- **DATA FOR THE TASK**:
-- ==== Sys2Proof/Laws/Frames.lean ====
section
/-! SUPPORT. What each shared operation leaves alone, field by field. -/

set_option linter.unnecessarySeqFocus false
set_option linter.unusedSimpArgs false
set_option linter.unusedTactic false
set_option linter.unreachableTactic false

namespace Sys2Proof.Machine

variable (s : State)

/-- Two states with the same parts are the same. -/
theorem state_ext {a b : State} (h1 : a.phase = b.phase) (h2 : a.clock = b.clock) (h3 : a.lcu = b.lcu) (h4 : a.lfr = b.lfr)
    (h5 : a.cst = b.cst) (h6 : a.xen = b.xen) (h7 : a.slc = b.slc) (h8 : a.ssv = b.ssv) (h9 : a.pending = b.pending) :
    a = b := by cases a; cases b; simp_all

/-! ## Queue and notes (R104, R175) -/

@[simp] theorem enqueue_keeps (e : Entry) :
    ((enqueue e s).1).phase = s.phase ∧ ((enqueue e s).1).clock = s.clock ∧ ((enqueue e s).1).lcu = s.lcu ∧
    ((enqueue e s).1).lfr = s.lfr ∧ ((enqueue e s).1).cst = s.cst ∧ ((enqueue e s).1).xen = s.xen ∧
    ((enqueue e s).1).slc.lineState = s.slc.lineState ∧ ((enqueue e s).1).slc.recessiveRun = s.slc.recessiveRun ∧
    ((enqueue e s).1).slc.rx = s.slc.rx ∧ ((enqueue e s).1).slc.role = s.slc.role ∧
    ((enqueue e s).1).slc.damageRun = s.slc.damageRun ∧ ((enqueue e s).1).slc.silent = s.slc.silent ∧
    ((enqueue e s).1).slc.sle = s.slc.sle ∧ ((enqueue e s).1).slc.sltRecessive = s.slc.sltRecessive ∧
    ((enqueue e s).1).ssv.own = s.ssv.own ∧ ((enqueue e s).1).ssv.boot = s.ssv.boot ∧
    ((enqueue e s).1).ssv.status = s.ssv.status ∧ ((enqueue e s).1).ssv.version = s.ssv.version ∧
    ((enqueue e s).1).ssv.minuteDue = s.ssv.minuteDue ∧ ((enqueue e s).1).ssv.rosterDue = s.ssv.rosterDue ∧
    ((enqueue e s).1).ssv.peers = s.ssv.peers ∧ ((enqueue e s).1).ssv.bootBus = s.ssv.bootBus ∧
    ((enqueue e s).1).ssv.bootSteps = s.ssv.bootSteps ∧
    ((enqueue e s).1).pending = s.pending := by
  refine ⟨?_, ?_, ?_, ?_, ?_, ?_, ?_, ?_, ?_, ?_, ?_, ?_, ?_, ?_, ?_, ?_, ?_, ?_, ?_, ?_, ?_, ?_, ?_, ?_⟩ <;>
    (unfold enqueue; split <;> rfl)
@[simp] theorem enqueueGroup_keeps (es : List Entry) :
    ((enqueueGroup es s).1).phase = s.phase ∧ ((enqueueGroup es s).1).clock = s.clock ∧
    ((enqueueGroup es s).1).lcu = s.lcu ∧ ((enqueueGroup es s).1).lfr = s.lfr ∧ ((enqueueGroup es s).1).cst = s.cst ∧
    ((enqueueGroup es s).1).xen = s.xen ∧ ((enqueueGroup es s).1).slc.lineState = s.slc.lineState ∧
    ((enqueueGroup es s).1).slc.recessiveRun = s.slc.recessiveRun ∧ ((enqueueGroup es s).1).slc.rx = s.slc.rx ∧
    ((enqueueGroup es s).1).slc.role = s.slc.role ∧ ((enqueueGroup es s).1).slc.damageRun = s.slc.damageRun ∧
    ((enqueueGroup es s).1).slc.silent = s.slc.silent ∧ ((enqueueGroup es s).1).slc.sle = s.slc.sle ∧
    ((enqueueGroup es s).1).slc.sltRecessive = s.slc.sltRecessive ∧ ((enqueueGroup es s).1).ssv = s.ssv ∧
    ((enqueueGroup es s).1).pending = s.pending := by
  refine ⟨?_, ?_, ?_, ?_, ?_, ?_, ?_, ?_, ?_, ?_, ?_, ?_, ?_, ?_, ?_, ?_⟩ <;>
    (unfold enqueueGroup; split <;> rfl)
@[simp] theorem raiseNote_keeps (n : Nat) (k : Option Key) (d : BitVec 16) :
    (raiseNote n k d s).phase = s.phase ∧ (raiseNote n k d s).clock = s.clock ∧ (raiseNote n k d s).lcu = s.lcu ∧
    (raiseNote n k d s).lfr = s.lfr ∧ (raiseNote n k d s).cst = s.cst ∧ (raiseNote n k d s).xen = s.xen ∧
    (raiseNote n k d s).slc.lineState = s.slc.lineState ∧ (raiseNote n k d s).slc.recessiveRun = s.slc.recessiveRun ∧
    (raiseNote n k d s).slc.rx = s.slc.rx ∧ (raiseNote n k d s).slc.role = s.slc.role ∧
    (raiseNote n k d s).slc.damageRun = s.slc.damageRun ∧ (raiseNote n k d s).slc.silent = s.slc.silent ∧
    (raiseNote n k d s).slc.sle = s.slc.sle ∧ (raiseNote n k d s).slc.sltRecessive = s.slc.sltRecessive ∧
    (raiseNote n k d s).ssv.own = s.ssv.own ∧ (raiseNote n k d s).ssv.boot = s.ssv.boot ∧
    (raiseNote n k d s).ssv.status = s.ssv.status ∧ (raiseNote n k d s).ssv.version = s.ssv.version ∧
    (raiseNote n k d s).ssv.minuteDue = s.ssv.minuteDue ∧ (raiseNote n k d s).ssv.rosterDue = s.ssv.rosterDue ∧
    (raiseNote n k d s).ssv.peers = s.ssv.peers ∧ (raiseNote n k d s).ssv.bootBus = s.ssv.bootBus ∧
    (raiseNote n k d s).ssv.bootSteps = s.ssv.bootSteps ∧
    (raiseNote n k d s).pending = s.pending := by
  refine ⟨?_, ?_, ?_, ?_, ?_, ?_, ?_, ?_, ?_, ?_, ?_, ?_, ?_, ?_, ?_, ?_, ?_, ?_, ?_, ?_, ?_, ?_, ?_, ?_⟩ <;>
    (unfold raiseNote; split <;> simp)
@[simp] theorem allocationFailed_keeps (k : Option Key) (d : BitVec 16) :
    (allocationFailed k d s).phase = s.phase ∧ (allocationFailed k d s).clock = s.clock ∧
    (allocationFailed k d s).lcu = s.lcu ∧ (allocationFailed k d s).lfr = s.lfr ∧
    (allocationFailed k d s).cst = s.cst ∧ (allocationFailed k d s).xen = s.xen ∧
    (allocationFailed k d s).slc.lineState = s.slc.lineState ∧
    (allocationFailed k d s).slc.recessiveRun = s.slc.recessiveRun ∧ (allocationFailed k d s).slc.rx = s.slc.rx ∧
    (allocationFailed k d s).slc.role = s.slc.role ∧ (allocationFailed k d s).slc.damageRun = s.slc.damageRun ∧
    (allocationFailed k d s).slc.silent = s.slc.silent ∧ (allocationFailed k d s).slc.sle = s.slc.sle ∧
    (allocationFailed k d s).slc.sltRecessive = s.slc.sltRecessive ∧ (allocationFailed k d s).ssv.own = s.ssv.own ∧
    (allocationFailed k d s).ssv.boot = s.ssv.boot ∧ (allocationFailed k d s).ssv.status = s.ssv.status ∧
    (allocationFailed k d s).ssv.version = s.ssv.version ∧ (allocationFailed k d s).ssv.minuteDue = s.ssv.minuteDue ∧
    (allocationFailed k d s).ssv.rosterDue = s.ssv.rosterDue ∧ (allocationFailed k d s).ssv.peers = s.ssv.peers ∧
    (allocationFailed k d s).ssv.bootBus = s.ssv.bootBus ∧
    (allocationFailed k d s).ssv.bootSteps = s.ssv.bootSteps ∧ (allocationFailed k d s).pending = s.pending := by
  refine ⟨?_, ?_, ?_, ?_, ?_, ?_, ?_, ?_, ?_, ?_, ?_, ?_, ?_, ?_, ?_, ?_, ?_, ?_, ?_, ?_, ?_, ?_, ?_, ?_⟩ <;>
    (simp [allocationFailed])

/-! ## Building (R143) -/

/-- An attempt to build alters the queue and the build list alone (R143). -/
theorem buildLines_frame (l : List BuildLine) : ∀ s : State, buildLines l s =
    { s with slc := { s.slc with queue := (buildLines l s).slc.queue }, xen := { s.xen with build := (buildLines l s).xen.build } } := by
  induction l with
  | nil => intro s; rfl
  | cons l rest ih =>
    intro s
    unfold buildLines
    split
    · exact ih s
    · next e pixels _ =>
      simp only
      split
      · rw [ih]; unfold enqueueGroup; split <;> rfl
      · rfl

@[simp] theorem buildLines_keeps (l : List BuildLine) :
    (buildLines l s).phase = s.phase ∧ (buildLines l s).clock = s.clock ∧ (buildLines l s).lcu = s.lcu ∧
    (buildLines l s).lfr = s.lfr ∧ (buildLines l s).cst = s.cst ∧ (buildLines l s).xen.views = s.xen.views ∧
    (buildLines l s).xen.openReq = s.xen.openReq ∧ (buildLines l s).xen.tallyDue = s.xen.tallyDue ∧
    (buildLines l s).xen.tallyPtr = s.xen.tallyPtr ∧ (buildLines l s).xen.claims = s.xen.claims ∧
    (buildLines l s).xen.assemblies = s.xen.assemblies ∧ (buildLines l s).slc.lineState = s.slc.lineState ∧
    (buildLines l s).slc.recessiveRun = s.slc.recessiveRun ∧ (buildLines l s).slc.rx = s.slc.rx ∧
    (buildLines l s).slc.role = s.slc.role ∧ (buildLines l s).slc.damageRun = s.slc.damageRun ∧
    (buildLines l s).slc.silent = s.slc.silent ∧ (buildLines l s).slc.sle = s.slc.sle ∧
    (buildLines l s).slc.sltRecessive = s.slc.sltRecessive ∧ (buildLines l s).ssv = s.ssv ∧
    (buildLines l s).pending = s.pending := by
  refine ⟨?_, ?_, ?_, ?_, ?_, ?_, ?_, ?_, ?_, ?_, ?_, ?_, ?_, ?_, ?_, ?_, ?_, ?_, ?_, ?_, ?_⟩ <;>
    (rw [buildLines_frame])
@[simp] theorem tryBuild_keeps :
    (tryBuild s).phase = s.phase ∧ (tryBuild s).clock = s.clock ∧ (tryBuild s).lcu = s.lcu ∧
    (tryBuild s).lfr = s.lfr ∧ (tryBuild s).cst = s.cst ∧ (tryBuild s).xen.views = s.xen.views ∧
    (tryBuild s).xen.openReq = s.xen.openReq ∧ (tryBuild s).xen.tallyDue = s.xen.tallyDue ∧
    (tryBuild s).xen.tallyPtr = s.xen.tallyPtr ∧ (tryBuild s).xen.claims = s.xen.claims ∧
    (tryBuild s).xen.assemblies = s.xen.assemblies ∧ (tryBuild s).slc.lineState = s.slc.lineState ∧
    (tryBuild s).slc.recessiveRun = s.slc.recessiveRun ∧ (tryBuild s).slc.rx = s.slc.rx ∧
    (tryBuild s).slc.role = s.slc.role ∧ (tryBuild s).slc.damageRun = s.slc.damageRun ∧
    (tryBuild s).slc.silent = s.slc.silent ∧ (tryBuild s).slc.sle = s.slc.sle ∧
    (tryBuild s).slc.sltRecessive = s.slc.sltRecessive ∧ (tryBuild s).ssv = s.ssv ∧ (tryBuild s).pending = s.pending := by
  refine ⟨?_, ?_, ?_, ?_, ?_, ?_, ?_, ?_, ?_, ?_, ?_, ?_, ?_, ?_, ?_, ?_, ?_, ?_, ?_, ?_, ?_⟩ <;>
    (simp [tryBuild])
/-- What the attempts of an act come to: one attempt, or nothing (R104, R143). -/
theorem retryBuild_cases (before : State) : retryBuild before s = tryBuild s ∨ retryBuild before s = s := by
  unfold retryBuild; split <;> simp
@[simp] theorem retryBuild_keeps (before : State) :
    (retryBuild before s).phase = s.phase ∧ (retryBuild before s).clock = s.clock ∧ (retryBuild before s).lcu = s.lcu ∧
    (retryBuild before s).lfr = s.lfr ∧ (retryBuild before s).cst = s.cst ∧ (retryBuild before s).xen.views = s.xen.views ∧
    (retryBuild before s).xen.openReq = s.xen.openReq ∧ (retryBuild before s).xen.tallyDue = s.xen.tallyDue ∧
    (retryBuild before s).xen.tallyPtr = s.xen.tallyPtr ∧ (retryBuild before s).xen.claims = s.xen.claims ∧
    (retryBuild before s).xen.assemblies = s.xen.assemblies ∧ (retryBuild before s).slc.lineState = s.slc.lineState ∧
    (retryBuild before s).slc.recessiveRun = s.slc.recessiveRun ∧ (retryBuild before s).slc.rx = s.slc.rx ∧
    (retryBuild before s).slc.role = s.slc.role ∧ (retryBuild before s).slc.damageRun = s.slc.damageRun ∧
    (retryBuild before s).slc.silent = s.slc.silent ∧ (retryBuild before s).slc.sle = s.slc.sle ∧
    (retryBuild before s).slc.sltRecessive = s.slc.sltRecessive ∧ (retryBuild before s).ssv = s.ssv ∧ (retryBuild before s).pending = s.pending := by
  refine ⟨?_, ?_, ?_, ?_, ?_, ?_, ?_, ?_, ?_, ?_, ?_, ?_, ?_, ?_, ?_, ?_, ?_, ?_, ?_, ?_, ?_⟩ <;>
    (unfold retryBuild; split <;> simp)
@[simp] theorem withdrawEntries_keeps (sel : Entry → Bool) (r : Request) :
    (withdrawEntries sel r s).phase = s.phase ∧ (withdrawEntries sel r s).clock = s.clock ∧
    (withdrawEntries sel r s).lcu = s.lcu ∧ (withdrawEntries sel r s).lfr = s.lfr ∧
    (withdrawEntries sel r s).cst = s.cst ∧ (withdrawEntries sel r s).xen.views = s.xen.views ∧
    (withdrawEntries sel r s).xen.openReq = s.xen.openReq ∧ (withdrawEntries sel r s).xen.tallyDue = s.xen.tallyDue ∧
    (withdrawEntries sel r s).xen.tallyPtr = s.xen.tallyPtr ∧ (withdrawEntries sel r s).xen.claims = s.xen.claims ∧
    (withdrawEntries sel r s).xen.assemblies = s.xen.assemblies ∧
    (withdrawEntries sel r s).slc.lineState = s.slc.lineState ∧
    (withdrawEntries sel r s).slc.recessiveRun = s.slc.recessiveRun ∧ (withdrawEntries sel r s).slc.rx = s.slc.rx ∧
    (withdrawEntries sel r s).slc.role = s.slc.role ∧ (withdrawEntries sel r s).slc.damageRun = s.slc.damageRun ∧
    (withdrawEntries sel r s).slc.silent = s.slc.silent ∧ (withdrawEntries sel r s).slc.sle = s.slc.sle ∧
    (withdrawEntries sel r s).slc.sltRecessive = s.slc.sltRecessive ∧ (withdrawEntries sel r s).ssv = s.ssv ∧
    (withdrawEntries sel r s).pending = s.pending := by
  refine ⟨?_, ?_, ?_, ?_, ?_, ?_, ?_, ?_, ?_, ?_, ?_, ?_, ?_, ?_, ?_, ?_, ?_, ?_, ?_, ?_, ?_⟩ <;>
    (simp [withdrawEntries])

- **TASK TO CARRY OUT**:
Within the material above, extract exactly the lines that start at the line containing "(allocationFailed k d s).ssv.bootBus" and stop after the line containing "(tryBuild s).xen.openReq = s.xen.openReq", and only those.

- **TASK RESPONSE**:
    (allocationFailed k d s).ssv.bootBus = s.ssv.bootBus ∧
    (allocationFailed k d s).ssv.bootSteps = s.ssv.bootSteps ∧ (allocationFailed k d s).pending = s.pending := by
  refine ⟨?_, ?_, ?_, ?_, ?_, ?_, ?_, ?_, ?_, ?_, ?_, ?_, ?_, ?_, ?_, ?_, ?_, ?_, ?_, ?_, ?_, ?_, ?_, ?_⟩ <;>
    (simp [allocationFailed])

/-! ## Building (R143) -/

/-- An attempt to build alters the queue and the build list alone (R143). -/
theorem buildLines_frame (l : List BuildLine) : ∀ s : State, buildLines l s =
    { s with slc := { s.slc with queue := (buildLines l s).slc.queue }, xen := { s.xen with build := (buildLines l s).xen.build } } := by
  induction l with
  | nil => intro s; rfl
  | cons l rest ih =>
    intro s
    unfold buildLines
    split
    · exact ih s
    · next e pixels _ =>
      simp only
      split
      · rw [ih]; unfold enqueueGroup; split <;> rfl
      · rfl

@[simp] theorem buildLines_keeps (l : List BuildLine) :
    (buildLines l s).phase = s.phase ∧ (buildLines l s).clock = s.clock ∧ (buildLines l s).lcu = s.lcu ∧
    (buildLines l s).lfr = s.lfr ∧ (buildLines l s).cst = s.cst ∧ (buildLines l s).xen.views = s.xen.views ∧
    (buildLines l s).xen.openReq = s.xen.openReq ∧ (buildLines l s).xen.tallyDue = s.xen.tallyDue ∧
    (buildLines l s).xen.tallyPtr = s.xen.tallyPtr ∧ (buildLines l s).xen.claims = s.xen.claims ∧
    (buildLines l s).xen.assemblies = s.xen.assemblies ∧ (buildLines l s).slc.lineState = s.slc.lineState ∧
    (buildLines l s).slc.recessiveRun = s.slc.recessiveRun ∧ (buildLines l s).slc.rx = s.slc.rx ∧
    (buildLines l s).slc.role = s.slc.role ∧ (buildLines l s).slc.damageRun = s.slc.damageRun ∧
    (buildLines l s).slc.silent = s.slc.silent ∧ (buildLines l s).slc.sle = s.slc.sle ∧
    (buildLines l s).slc.sltRecessive = s.slc.sltRecessive ∧ (buildLines l s).ssv = s.ssv ∧
    (buildLines l s).pending = s.pending := by
  refine ⟨?_, ?_, ?_, ?_, ?_, ?_, ?_, ?_, ?_, ?_, ?_, ?_, ?_, ?_, ?_, ?_, ?_, ?_, ?_, ?_, ?_⟩ <;>
    (rw [buildLines_frame])
@[simp] theorem tryBuild_keeps :
    (tryBuild s).phase = s.phase ∧ (tryBuild s).clock = s.clock ∧ (tryBuild s).lcu = s.lcu ∧
    (tryBuild s).lfr = s.lfr ∧ (tryBuild s).cst = s.cst ∧ (tryBuild s).xen.views = s.xen.views ∧
    (tryBuild s).xen.openReq = s.xen.openReq ∧ (tryBuild s).xen.tallyDue = s.xen.tallyDue ∧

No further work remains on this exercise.